Data entries:
══════════════════════════════

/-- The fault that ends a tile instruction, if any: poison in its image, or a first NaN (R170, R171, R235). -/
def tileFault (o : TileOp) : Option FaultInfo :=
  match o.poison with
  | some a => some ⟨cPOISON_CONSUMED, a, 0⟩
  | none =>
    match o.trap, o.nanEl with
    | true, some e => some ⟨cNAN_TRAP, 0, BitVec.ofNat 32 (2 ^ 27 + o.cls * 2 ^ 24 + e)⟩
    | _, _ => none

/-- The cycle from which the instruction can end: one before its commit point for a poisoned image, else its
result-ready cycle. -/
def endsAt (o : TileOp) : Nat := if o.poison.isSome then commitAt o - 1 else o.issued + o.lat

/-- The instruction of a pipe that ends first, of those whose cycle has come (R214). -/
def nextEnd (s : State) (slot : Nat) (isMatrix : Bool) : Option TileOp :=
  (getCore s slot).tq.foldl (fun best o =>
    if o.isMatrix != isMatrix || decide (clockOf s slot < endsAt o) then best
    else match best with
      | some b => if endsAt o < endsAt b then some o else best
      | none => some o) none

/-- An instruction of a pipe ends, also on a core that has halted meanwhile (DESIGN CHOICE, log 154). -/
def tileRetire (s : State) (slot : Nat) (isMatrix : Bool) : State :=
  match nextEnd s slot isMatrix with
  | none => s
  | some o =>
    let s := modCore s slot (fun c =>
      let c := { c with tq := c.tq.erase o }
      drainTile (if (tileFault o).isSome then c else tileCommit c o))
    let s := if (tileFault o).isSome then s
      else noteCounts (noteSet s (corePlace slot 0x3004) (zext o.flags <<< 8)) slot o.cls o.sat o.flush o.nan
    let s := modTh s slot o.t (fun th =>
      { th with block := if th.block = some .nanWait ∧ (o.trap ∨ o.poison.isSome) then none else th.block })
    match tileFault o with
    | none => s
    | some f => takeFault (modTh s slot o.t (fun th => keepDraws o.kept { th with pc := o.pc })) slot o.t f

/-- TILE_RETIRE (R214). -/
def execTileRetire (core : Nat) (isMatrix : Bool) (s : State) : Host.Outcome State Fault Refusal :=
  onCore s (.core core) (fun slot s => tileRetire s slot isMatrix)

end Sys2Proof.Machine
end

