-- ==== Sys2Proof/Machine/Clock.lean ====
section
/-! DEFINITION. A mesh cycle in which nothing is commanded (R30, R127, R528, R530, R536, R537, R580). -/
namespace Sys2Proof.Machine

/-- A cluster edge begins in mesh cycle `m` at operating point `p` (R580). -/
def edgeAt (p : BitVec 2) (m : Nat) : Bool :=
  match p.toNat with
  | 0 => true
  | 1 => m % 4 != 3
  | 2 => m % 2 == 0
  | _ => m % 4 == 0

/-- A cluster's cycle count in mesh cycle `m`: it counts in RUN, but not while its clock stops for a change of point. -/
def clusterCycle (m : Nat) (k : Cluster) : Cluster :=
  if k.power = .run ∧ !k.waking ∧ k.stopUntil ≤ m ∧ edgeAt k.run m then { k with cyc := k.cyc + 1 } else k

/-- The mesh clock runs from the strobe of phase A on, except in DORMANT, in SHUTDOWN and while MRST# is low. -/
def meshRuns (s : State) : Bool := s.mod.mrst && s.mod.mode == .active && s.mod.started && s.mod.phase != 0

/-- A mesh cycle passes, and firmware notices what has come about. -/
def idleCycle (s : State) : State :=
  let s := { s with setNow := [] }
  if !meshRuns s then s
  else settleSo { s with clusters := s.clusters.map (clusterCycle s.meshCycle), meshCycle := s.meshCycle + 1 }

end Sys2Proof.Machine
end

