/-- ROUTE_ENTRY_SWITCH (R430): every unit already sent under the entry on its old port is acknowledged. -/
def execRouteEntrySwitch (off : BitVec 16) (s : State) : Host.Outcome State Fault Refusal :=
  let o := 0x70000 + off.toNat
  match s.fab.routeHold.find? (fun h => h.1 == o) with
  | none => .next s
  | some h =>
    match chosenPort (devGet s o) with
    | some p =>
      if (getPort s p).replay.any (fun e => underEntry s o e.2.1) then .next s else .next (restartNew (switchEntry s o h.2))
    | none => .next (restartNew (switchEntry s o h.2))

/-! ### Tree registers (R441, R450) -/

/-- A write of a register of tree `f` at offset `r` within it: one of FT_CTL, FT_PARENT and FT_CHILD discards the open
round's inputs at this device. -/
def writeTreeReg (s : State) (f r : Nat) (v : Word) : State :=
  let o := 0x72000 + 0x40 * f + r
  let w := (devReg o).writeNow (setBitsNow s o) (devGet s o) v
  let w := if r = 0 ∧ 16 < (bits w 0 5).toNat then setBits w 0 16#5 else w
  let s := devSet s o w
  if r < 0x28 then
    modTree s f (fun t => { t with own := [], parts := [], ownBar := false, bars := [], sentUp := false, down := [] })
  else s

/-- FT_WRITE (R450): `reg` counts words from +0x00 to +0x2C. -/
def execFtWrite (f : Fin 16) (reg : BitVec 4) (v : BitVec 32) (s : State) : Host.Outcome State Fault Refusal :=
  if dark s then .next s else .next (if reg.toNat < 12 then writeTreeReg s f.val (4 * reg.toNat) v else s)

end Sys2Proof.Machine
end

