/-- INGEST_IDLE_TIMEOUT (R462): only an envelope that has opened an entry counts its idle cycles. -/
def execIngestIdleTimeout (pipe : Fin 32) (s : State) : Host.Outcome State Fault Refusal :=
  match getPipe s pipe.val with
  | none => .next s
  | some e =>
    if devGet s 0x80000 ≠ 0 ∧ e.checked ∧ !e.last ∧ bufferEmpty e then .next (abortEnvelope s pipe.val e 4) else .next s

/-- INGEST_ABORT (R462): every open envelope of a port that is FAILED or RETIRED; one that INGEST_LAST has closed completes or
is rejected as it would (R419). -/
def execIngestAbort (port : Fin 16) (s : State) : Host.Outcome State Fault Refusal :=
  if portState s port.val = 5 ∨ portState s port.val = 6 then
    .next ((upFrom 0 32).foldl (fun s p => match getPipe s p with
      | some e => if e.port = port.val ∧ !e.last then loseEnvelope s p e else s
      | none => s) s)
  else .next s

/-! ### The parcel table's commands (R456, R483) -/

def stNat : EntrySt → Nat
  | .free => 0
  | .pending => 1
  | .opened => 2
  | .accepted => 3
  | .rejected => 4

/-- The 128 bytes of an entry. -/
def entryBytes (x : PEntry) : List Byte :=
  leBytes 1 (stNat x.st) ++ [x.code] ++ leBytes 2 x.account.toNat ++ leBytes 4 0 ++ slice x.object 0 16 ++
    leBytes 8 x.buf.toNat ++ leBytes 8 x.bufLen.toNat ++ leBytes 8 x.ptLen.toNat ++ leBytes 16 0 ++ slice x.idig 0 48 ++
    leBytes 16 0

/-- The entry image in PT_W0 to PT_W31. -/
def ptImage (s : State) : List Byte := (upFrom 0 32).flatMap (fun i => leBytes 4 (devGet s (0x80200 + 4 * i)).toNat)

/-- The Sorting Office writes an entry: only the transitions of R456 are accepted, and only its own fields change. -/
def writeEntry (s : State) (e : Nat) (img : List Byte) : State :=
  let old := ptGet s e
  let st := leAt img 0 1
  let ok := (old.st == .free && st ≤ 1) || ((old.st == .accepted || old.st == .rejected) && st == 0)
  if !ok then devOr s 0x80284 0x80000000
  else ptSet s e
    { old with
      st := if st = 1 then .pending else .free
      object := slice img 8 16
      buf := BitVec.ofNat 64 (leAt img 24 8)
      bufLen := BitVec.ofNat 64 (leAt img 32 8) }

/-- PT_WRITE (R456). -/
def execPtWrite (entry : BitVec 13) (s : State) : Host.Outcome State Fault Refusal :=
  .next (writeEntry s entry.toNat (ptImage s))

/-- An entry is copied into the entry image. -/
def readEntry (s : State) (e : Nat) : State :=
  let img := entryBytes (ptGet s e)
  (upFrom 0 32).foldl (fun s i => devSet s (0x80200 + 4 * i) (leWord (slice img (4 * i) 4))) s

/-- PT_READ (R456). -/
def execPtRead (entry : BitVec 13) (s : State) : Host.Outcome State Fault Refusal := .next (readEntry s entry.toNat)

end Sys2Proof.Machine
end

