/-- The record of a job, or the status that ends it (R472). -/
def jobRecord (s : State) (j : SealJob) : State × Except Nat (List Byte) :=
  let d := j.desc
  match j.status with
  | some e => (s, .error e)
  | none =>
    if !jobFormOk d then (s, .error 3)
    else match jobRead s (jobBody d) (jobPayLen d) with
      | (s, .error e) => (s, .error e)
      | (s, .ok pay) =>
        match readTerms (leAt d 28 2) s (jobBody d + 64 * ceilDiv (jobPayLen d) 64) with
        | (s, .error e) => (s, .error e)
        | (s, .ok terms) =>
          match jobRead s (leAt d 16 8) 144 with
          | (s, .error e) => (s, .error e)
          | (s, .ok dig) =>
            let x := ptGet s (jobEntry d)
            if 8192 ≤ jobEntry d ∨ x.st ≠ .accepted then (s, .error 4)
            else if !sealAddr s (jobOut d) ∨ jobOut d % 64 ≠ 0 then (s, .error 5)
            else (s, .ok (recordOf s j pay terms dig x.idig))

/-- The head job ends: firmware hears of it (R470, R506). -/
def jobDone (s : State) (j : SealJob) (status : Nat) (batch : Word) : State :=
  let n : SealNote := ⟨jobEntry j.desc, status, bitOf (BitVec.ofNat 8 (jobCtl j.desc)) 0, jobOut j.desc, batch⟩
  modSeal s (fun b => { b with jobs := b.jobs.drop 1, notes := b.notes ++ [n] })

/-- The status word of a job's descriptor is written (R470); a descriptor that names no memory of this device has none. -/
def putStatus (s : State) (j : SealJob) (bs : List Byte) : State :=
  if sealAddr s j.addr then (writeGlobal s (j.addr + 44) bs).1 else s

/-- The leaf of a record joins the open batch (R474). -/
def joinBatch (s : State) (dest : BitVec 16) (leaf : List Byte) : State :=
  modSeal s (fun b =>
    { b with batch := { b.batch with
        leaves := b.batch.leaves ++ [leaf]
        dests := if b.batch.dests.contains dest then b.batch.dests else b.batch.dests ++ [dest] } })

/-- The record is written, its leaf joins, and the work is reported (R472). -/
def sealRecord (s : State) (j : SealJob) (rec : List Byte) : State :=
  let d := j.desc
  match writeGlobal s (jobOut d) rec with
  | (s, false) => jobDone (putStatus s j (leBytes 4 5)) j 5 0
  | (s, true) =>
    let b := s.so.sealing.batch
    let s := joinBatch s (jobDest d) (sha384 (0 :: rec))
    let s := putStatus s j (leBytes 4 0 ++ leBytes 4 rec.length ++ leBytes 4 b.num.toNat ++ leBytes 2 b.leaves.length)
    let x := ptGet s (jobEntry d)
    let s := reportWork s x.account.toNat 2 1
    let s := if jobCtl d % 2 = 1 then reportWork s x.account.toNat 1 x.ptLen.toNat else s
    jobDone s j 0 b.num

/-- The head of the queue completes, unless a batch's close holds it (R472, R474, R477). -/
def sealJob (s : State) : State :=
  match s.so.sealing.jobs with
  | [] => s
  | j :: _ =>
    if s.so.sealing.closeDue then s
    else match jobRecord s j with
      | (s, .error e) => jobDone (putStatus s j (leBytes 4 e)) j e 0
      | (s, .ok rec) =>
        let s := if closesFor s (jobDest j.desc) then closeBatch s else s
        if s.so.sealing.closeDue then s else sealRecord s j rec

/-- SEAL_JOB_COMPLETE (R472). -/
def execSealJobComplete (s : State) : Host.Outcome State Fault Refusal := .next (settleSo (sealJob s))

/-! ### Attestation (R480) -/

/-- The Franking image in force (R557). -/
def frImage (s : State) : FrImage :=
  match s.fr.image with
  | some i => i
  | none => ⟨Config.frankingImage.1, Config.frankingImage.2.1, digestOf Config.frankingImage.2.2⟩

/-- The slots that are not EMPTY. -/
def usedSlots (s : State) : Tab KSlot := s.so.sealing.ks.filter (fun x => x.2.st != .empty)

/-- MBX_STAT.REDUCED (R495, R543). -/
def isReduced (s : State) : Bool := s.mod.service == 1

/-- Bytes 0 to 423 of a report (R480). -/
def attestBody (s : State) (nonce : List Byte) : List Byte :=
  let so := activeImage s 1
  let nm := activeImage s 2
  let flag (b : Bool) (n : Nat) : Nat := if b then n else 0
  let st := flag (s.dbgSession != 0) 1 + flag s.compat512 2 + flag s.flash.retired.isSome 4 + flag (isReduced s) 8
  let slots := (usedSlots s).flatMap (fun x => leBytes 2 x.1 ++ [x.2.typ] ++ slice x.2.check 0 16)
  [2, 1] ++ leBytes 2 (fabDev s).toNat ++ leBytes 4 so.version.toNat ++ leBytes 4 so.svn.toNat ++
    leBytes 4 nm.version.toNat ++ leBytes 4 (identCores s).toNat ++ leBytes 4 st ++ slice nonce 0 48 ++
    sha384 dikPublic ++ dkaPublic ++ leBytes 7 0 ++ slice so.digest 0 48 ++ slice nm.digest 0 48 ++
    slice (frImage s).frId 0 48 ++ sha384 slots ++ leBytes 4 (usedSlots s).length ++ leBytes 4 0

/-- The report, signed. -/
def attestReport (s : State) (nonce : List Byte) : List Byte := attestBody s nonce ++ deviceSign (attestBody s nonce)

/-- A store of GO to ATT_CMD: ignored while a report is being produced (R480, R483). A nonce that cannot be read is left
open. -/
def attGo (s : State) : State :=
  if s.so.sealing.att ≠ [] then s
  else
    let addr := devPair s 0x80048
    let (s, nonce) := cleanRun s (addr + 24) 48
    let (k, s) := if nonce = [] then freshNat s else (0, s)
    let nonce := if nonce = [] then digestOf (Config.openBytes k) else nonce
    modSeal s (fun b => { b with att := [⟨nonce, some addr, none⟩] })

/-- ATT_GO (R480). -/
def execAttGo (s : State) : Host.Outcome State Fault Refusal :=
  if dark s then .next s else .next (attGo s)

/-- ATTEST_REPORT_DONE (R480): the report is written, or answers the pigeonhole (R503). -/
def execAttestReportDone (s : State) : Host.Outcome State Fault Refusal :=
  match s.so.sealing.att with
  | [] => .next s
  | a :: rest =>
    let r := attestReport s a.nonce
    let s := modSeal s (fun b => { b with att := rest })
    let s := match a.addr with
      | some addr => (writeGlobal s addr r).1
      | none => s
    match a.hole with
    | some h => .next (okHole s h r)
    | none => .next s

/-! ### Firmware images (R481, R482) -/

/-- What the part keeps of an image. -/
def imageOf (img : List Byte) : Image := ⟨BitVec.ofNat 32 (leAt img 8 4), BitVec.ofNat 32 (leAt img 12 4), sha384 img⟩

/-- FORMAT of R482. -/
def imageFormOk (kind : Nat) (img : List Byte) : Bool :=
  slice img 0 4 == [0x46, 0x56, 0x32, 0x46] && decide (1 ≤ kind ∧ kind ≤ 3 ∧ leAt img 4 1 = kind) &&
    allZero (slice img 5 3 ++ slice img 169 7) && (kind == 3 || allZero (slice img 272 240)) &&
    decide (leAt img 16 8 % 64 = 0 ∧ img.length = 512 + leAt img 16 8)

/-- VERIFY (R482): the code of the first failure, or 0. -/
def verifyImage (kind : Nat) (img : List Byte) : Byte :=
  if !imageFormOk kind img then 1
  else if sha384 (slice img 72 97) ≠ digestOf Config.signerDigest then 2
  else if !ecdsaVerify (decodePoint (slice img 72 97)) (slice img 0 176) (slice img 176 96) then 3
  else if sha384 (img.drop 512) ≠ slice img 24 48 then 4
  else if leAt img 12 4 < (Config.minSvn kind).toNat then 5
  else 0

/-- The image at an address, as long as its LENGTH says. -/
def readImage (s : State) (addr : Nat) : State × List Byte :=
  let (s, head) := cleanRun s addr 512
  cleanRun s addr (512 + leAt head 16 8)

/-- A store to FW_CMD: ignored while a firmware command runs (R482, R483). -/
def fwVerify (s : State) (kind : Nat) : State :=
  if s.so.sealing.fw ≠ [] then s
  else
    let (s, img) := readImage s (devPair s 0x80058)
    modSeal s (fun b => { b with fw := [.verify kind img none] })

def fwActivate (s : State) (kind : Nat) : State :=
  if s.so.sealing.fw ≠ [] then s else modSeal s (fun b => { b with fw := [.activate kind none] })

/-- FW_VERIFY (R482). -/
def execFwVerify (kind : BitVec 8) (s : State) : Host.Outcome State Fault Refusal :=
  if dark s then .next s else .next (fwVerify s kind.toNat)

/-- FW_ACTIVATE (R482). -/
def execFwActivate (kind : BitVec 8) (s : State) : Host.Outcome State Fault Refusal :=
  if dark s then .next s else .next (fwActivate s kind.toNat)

══════════════════════════════

Your goal:
Going through the lines above one by one, tally those with the word "imageFormOk" and give only the total.

Answer space:
2